No gateways connected the inner ward to the outer courtyard. Access into Ewloe Castle was entirely via wooden ramps. The outer ward had several wooden buildings. An external defensive rampart occupies the higher ground to the south of the castle above the neck ditch.

Within the inner ward is a D-shaped (or horseshoe-shaped) tower known as the "Welsh Keep". Although a flight of stairs leads up to a first-floor gateway—a similarity shared with contemporary military architecture, the shape of the tower does not conform with keeps of the later Plantagenet period. D-shaped towers usually projected out from a wall or gatehouse but at Ewloe, the castle builders placed the tower/keep on a motte in the upper ward surrounded by its curtain wall. This feature has precedence in Welsh military architecture. Llywelyn the Great built a similar D-shaped tower at Castell y Bere at Llanfihangel-y-Pennant in Gwynedd in the 1220s.

The tower's outer walls—which are 2 m (6 ft 7 in) at their base—rose to about 11 m (36 ft). They were higher than the upper storey to protect its pitched roof from projectiles. A parapet ran around the top of the tower. Spaces in the stonework show where storage slots were placed in the upper roof spaces. The tower had a single first-floor hall that stood above a lower ground-floor chamber. Defensive arrowslits were placed on the curved sides of the tower. The flat side, which overlooks the outer ward, has a Romanesque window.

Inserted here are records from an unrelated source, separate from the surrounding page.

/-- Neighbours do not decrease, so no pair of entries does. -/
theorem defaultCurve_mono (i j : Fin 256) (hij : i < j) : defaultCurve[i] ≤ defaultCurve[j] := by
  have hsorted := List.pairwise_iff_getElem.mp defaultCurve_isChain.pairwise
  simpa using hsorted i j (by simp) (by simp) hij

/-- The default table meets 20_memory.md R43. -/
theorem defaultConfig_admitted : defaultConfig.Admitted := ⟨by decide +kernel, defaultCurve_mono⟩

/-! ### The obligations -/

/-- Settles O45: a turn keeps the table and adds at most one response, which is sound. -/
theorem everyTurnKeepsTheInvariant : Obligations.EveryTurnKeepsTheInvariant := fun _ _ => step_inv

/-- Settles O47: a fresh block has no response, and every move keeps the invariant. -/
theorem sessionsKeepTheInvariant : Obligations.SessionsKeepTheInvariant := fun _ moves hc =>
  Session.run_induction (P := fun h => h.block.Inv) (fun _ m hi => Session.move_inv hi m) (Session.start_inv hc) moves

/-- Settles O46: the default table is admitted, and no response is offered. -/
theorem resetMeetsTheInvariant : Obligations.ResetMeetsTheInvariant := ⟨defaultConfig_admitted, fun _ hr => nomatch hr⟩

/-- Settles O49: the table's check values are computed from its entries. -/
theorem resetStateHoldsTheDefaults : Obligations.ResetStateHoldsTheDefaults :=
  ⟨rfl, rfl, rfl, by decide +kernel, by decide +kernel, by decide +kernel, by decide +kernel⟩

end Sys2Proof.Machine
end

section
/-! What the host reads and sends: the fields of a response (10_state.md R22; 60_exceptions.md R140, R141), a line of a host
program (30_encoding.md R71), and the product with a unit constant (43_constants.md). -/

namespace Sys2Proof.Machine

/-! ### The port fields and the product with a constant -/

theorem Response.fl_toNat (r : Response) : r.fl.toNat = 8 * r.one.toNat + 4 * r.neg.toNat + r.status.code.toNat := by
  cases r with
  | ok y neg one =>
    change (BitVec.ofBool one ++ BitVec.ofBool neg ++ Status.ok.code).toNat = 8 * one.toNat + 4 * neg.toNat + 0
    revert neg one
    decide
  | unrep | ill => rfl

theorem Status.code_ne_three (st : Status) : st.code ≠ 3 := by cases st <;> decide

theorem Response.fields_of_status_ne_ok {r : Response} (h : r.status ≠ .ok) :
    r.y = 0 ∧ r.neg = false ∧ r.one = false := by
  cases r with
  | ok y neg one => exact absurd rfl h
  | unrep | ill => exact ⟨rfl, rfl, rfl⟩

/-- The second factor is below 2^64, so the upper half of the product is below a first factor other than 0. -/
theorem mulhi_lt {a : Word} (ha : a ≠ 0) (b : Word) : mulhi a b < a := by
  have hpos : 0 < a.toNat := Nat.pos_of_ne_zero fun h => ha (BitVec.eq_of_toNat_eq h)
  rw [BitVec.lt_def, mulhi_toNat]
  exact Nat.div_lt_of_lt_mul (mul_comm (2 ^ 64) a.toNat ▸ Nat.mul_lt_mul_of_pos_left b.isLt hpos)

/-! ### The obligations -/

/-- Settles O50: the line's request is answered by its command's own response. -/
theorem lineRunsAsItsRequest : Obligations.LineRunsAsItsRequest := fun _ _ _ _ _ hwf ha hb hs =>
  ⟨assemble_eq hwf ha hb, rfl, _, exec_withOldest _ _ _, runLine_eq hs hwf ha hb⟩

/-- Settles O25: the product of a constant other than 0 and any word is below the constant. -/
theorem angleInUnitsStaysBelowOneRotation : Obligations.AngleInUnitsStaysBelowOneRotation := by
  intro s q
  refine ⟨fun ha => ⟨mulhi q.a q.b, exec_withOldest .mul s q, ?_⟩,
    fun ha htau => ⟨mulhi q.a q.b, exec_withOldest .mul s q, ?_⟩⟩
  · rw [ha]
    exact mulhi_lt (by decide) q.b
  · rw [ha]
    exact mulhi_lt htau q.b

Ewloe was formerly thought to have been built around 1257 by Llywelyn ap Gruffudd, it is now thought Ewloe was started much earlier by Llywelyn's grandfather, Llywelyn ab Iorwerth. Various periods have been put forward for its construction, including 1213–18 or 1221–37. An earlier fortification might have already existed on this site in Ewloe Woods following the victory of Owain Gwynedd, prince of Wales in the Battle of Ewloe against the forces of Henry II in 1157. If construction commenced in the 1210s, Ewloe may have been a factor in prompting Ranulf de Blondeville, Earl of Chester, to normalise relations with Llywelyn ab Iorwerth. After 1218, both men remained allies until the Earl of Chester's death in 1237.

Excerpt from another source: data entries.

-- ==== Sys2Proof/Machine/Ops.lean ====
section
/-! DEFINITION. The named operations every meaning is built from: the ring storage and the ring buffer, traces and
diagnostics, the codec, the queue, the worker, and the resolution of an outstanding request, which is the block's
analogue of taking an exception (R210; there is no return from it, R211). -/

namespace Sys2Proof.Machine

/-! ### Ring storage (R13, R44) -/

/-- `MemRead(i, 1)`: the byte of cell `i`, or nothing if the cell is unwritten. -/
def Memory.read : Memory → Nat → Option Byte
  | [], _ => none
  | (j, b) :: m, i => if i = j then some b else Memory.read m i

/-- `MemWrite(i, 1, v)`, keeping the indices strictly rising. -/
def Memory.write : Memory → Nat → Byte → Memory
  | [], i, v => [(i, v)]
  | (j, b) :: m, i, v =>
    if i < j then (i, v) :: (j, b) :: m
    else if i = j then (i, v) :: m
    else (j, b) :: Memory.write m i v

/-- The byte of cell `i`; a free value if the cell is unwritten, which no in-range access of a reachable state meets
(R13, U1; log 12). -/
def Memory.byteAt (m : Memory) (i : Nat) : Byte := (m.read i).getD (Config.unwrittenByte i)

/-! ### Ring buffer (R100 to R107); `cw` is the cursors' width -/

/-- `length = rb.wr -_CW rb.rd` (R11, R107). -/
def cursorGap (cw : Nat) (rb : Ring) : Nat := subW cw rb.wr rb.rd

/-- The physical index of logical offset `i` (R41). -/
def offsetIndex (cw : Nat) (rb : Ring) (i : Nat) : Nat := physIndex rb.cap (addW cw rb.rd i)

/-- `at(i)`: the byte at logical offset `i` (R41). -/
def byteAtOffset (cw : Nat) (rb : Ring) (i : Nat) : Byte := rb.mem.byteAt (offsetIndex cw rb i)

/-- The bytes at logical offsets `start .. start + n - 1`, in order. -/
def slice (cw : Nat) (rb : Ring) (start n : Nat) : List Byte :=
  (List.range n).map (fun i => byteAtOffset cw rb (start + i))

/-- `content(rb)` (R42). -/
def content (cw : Nat) (rb : Ring) : List Byte := slice cw rb 0 (cursorGap cw rb)

/-- `RB_LENGTH()` (R107); 0 while unallocated (R100). -/
def ringLength (cw : Nat) (rb : Ring) : Nat := if rb.allocated then cursorGap cw rb else 0

/-- `free = rb.cap - length` (R50). -/
def ringFree (cw : Nat) (rb : Ring) : Nat := rb.cap - cursorGap cw rb

/-- `RB_ALLOC(capacity)` (R101). -/
def ringAlloc (maxCap : Nat) (rb : Ring) (capacity : Nat) : Ring × Bool :=
  if capacity = 0 || !isPow2 capacity || decide (maxCap < capacity) then (rb, false)
  else (Ring.fresh capacity, true)

/-- `MemWrite((wr +_CW i) & mask, 1, bytes[i])` for each byte, from offset `i` on (R102). -/
def storeBytes (cw cap wr : Nat) : List Byte → Nat → Memory → Memory
  | [], _, m => m
  | b :: bs, i, m => storeBytes cw cap wr bs (i + 1) (m.write (physIndex cap (addW cw wr i)) b)

/-- `RB_PUSH(bytes)` (R102); refused while unallocated (R100). -/
def ringPush (cw : Nat) (rb : Ring) (bytes : List Byte) : Ring × Nat :=
  if rb.allocated then
    let n := min bytes.length (ringFree cw rb)
    ({ rb with mem := storeBytes cw rb.cap rb.wr (bytes.take n) 0 rb.mem, wr := addW cw rb.wr n }, n)
  else (rb, 0)

/-- `RB_DISCARD(len)` (R105); refused while unallocated (R100). -/
def ringDiscard (cw : Nat) (rb : Ring) (len : Nat) : Ring × Nat :=
  if rb.allocated then
    let n := min len (cursorGap cw rb)
    ({ rb with rd := addW cw rb.rd n }, n)
  else (rb, 0)

/-- `RB_POP(maxLen)` (R103); refused while unallocated (R100). -/
def ringPop (cw : Nat) (rb : Ring) (maxLen : Nat) : Ring × List Byte :=
  if rb.allocated then
    let n := min maxLen (cursorGap cw rb)
    ({ rb with rd := addW cw rb.rd n }, slice cw rb 0 n)
  else (rb, [])

/-- `RB_PEEK(start, len)` (R104), the sum formed without wrap; refused while unallocated (R100). -/
def ringPeek (cw : Nat) (rb : Ring) (start len : Nat) : List Byte :=
  if rb.allocated then
    if cursorGap cw rb < start + len then [] else slice cw rb start len
  else []

/-- `RB_CHECKSUM(n, m)` (R106); `none` is the draw of a range that leaves the content; 0 while unallocated (R100). -/
def ringChecksum (cw : Nat) (rb : Ring) (n m : Nat) : Option (BitVec 16) :=
  if rb.allocated then
    if m < n then some 0#16
    else if cursorGap cw rb ≤ m then none
    else some (sum16 (slice cw rb n (m - n + 1)))
  else some 0#16

/-! ### Traces and diagnostics -/

/-- The operation's result (R88). -/
def returning (r : Result) (s : State) : State := { s with ret := r }

/-- `diag CODE(info)`: one record on the `DIAG` trace and its counter moved (R201). -/
def raiseDiag (r : DiagRecord) (s : State) : State :=
  { s with diagTrace := s.diagTrace ++ [r], diag := countDiag r s.diag }

/-- `emit EV`. -/
def emitEvent (e : Event) (s : State) : State := { s with ev := s.ev ++ [e] }

/-! ### The resolution of an outstanding request (R210): the one shared entry -/

/-- The request of kind `k` ends: one `OUT` record, and the record is cleared, which cancels its timeout (R167, R169).
Nothing is saved and control goes nowhere (R210). `success` is true exactly for `RSN_OK` (R170). -/
def resolveRequest (k : Nat) (reason : Reason) (code : Option Byte) (s : State) : State :=
  { s with
    out := s.out ++ [{ kind := k, success := decide (reason = .ok), reason := reason, code := code }]
    rc := s.rc.set k .idle }

/-- `RC_RESOLVE(k, status)` on an awaiting kind (R163). -/
def resolveByStatus (kp : KindParams) (k : Nat) (status : Byte) (s : State) : State :=
  resolveRequest k (statusReason kp status) (some status) s

/-- `RC_EXPIRE(k)` on an expired kind (R166): the outcome, and `TIMEOUT(k)` on `DIAG`. -/
def expireRequest (k : Nat) (s : State) : State :=
  raiseDiag (.timeout k) (resolveRequest k .timeout none s)

/-! ### Frame codec (R120 to R133) -/

/-- `FC_ENCODE(command, payload)` (R120): the frame, with the `NORMALIZED` diagnostic of R121. -/
def encodeFrame (command : Byte) (payload : List Byte) (s : State) : State × List Byte :=
  (if payload.length = payloadLen then s else raiseDiag (.normalized payload.length) s,
   frameOf s.cfg command payload)

/-- The passes of `FC_EXTRACT` (R122), reaching the ring through its accessors only (R133). Step 3 repeats step 1's
test and is left out, as R125 allows. Each pass that does not answer discards one byte, so as many passes as there
are bytes are enough (R129). -/
def extractPasses (cfg : Config) : Nat → Ring → Counters → Ring × Counters × Option (Byte × List Byte)
  | 0, rb, c => (rb, c, none)
  | passes + 1, rb, c =>
    if ringLength cfg.cw rb < frameLen then (rb, c, none)
    else if ringPeek cfg.cw rb 0 1 ≠ [cfg.header] then
      extractPasses cfg passes (ringDiscard cfg.cw rb 1).1 { c with resyncHeader := c.resyncHeader + 1 }
    else if ringPeek cfg.cw rb 13 1 ≠ [cfg.footer] then
      extractPasses cfg passes (ringDiscard cfg.cw rb 1).1 { c with resyncFooter := c.resyncFooter + 1 }
    else if (ringChecksum cfg.cw rb 0 11).map (fun s => [s.setWidth 8]) ≠ some (ringPeek cfg.cw rb 12 1) then
      extractPasses cfg passes (ringDiscard cfg.cw rb 1).1 { c with resyncChecksum := c.resyncChecksum + 1 }
    else
      let w := ringPeek cfg.cw rb 0 frameLen
      ((ringDiscard cfg.cw rb frameLen).1, c, some (w.getD 1 0x00#8, (w.drop 2).take payloadLen))

/-- `FC_EXTRACT()` (R122): the first valid window of the content, or nothing. -/
def extractFrame (s : State) : State × Option (Byte × List Byte) :=
  let r := extractPasses s.cfg (ringLength s.cfg.cw s.rb + 1) s.rb s.diag
  ({ s with rb := r.1, diag := r.2.1 }, r.2.2)

/-- What a matching response does to kind `k` (R132, R163, R168). -/
def respond (kp : KindParams) (k : Nat) (command status : Byte) (s : State) : State :=
  match rcOf s k with
  | .awaiting _ _ => resolveByStatus kp k status s
  | .idle => raiseDiag (.unsolicitedResponse k command) s

/-- The correlator look-up of `FC_DISPATCH` (R132): the kinds in ascending order from `k`; answers whether one of them
knows the command. -/
def correlate (command status : Byte) : List KindParams → Nat → State → State × Bool
  | [], _, s => (s, false)
  | kp :: rest, k, s =>
    if command = kp.respCmd then
      ((correlate command status rest (k + 1) (respond kp k command status s)).1, true)
    else correlate command status rest (k + 1) s

/-- The event a class delivers (R132, R74 to R76). -/
def classEvent (cls : CmdClass) (command : Byte) (p : List Byte) : Option Event :=
  match cls with
  | .varRead => some (.onVariableRead (payloadByte p 0) (readValue p))
  | .status => some (.onStatusReport command (payloadByte p 0) (payloadByte p 1))
  | .mode => some (.onModeReport (payloadByte p 0))
  | .unclassified => none

/-- `FC_DISPATCH(command, payload)` (R132): the correlator first, then the class table, independently. -/
def dispatchFrame (command : Byte) (p : List Byte) (s : State) : State :=
  let r := correlate command (payloadByte p 0) s.cfg.kinds 0 s
  match classEvent (classOf s.cfg command) command p with
  | some e => emitEvent e r.1
  | none => if r.2 then r.1 else raiseDiag (.unknownCommand command) r.1

/-! ### Outbound queue (R140 to R142, R152) and correlator (R161) -/

/-- `CQ_ENQUEUE(frame)` (R140). -/
def enqueueFrame (f : List Byte) (s : State) : State × Bool :=
  if queueFull s then (s, false) else ({ s with cqItems := s.cqItems ++ [f] }, true)

/-- `RC_ISSUE(k, payload)` (R161): rejected with no effect while awaiting, unconnected or the queue full (R162). -/
def issueRequest (kp : KindParams) (k : Nat) (payload : List Byte) (s : State) : State × Bool :=
  match rcOf s k with
  | .awaiting _ _ => (s, false)
  | .idle =>
    if !s.tpConnected then (s, false)
    else if queueFull s then (s, false)
    else
      let armed := { s with rc := s.rc.set k (.awaiting s.now (s.now + kp.timeoutTicks)) }
      let e := encodeFrame kp.reqCmd payload armed
      ((enqueueFrame e.2 e.1).1, true)

/-- `CMD_SUBMIT(commandCode, payload)` (R141): a kind's request code goes through the correlator (R142). -/
def submitCommand (command : Byte) (payload : List Byte) (s : State) : State × Bool :=
  match (reqKind s.cfg command).bind (fun k => (s.cfg.kinds[k]?).map (fun kp => (k, kp))) with
  | some (k, kp) => issueRequest kp k payload s
  | none =>
    if queueFull s then (s, false)
    else
      let e := encodeFrame command payload s
      ((enqueueFrame e.2 e.1).1, true)

/-! ### Transmit worker (R143, R144) -/

/-- `WK_SERVE` when enabled (R143): the exit, or the dequeue, the write and the start of the sleep. -/
def serveWorker (bytesWritten : Nat) (s : State) : State :=
  if s.ctlStop then { s with wkState := .exited }
  else
    match s.cqItems with
    | [] => s
    | f :: rest =>
      let sent := { s with cqItems := rest, tx := s.tx ++ [{ time := s.now, frame := f }] }
      let told := if bytesWritten = frameLen then sent else raiseDiag (.shortWrite bytesWritten) sent
      { told with wkWakeAt := s.now + s.cfg.paceTicks, wkState := .sleep }

/-! ### Inbound path (R180) and time (R186) -/

/-- The drain loop of `TP_RX` (R180): extract and dispatch until there is no frame. Each turn takes 14 bytes, so as many
turns as there are bytes are enough. -/
def drainFrames : Nat → State → State
  | 0, s => s
  | turns + 1, s =>
    match extractFrame s with
    | (s', none) => s'
    | (s', some (command, payload)) => drainFrames turns (dispatchFrame command payload s')

/-- `TP_RX(bytes)` (R180): push what fits, report the rest (R181), drain. -/
def receiveBytes (bytes : List Byte) (s : State) : State :=
  let r := ringPush s.cfg.cw s.rb bytes
  let pushed := { s with rb := r.1 }
  let told := if r.2 < bytes.length then raiseDiag (.rxOverflow (bytes.length - r.2)) pushed else pushed
  drainFrames (ringLength s.cfg.cw r.1 + 1) told

/-- `TICK`'s test of one kind (R186). -/
def expireIfDue (s : State) (k : Nat) : State := if rcExpireEnabled s k then expireRequest k s else s

/-- `TICK` (R186): time advances, then the kinds in ascending order. -/
def advanceTime (s : State) : State :=
  (List.range s.cfg.kinds.length).foldl expireIfDue { s with now := s.now + 1 }

/-! ### Fetch -/

/-- The next operation of the total order, and the state past it (R51; log 3). -/
def nextScheduled (s : State) : Option (Transaction × State) :=
  match s.sched with
  | [] => none
  | t :: rest => some (t, { s with sched := rest })

end Sys2Proof.Machine
end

During protracted legal disputes over control of the marcher lordship of Mold in the early 1240s, Ewloe was used as a base for failed negotiations between Llywelyn's son, Dafydd ap Llywelyn, and officials of Henry III of England which led to war between 1244 and 1246. After Dafydd ap Llywelyn's defeat, Ewloe appears to have been abandoned by the Welsh when English authority was re-established in this part of north-east Wales.